Your answer should be every line of the records that contains the word "with", copied as it stands.

==*==

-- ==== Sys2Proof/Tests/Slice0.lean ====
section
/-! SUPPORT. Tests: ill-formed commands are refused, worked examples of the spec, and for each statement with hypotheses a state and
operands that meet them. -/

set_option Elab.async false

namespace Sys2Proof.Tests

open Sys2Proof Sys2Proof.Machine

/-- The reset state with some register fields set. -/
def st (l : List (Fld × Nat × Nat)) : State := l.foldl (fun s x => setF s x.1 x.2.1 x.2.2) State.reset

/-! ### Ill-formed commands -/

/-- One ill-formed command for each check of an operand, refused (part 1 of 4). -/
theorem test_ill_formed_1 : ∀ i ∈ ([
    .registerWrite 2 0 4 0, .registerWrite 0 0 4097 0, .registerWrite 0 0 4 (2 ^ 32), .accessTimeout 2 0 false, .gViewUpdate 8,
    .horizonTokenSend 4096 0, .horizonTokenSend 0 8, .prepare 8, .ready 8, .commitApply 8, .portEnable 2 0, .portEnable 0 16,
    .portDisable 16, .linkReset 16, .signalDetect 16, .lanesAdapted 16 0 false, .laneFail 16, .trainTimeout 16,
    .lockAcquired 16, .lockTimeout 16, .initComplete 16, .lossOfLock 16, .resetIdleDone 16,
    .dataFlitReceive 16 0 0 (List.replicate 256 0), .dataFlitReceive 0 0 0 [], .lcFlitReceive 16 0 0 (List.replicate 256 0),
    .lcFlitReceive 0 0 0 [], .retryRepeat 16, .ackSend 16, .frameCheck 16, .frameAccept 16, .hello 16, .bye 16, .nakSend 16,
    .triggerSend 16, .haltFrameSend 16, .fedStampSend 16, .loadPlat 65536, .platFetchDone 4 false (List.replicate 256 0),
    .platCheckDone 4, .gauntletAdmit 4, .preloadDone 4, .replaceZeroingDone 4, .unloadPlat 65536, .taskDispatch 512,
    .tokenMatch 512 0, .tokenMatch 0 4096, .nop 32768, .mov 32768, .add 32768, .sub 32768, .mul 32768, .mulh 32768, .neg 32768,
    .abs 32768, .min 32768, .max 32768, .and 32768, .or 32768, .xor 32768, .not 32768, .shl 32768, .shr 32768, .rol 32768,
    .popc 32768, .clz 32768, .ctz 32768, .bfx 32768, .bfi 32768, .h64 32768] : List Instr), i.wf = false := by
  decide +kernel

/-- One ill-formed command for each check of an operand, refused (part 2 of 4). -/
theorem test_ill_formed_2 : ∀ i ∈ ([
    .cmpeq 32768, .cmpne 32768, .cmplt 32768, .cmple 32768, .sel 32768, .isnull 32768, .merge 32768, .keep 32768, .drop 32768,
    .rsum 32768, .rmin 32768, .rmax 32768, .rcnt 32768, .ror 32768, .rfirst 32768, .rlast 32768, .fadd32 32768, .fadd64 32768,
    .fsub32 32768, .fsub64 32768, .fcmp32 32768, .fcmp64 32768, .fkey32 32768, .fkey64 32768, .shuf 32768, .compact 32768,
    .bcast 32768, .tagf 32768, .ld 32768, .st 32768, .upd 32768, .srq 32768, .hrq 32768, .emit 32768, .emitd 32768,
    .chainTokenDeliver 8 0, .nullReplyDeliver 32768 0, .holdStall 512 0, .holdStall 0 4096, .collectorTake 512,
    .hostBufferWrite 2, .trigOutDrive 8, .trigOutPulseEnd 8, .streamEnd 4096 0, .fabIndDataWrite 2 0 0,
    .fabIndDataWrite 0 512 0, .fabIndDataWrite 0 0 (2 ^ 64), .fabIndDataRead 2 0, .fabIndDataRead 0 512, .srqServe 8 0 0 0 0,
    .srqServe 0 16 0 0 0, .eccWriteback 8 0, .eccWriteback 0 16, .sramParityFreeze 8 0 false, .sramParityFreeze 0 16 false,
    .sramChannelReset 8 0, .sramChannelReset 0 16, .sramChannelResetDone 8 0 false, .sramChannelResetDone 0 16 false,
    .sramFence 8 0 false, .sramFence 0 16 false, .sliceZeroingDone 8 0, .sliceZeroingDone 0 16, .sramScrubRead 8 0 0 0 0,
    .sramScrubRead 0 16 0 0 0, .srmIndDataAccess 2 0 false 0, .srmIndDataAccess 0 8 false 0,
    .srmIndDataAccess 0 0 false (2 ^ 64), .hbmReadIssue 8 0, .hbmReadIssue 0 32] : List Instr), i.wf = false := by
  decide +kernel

==*==

**THE ANSWER**
/-! SUPPORT. Tests: ill-formed commands are refused, worked examples of the spec, and for each statement with hypotheses a state and
/-- The reset state with some register fields set. -/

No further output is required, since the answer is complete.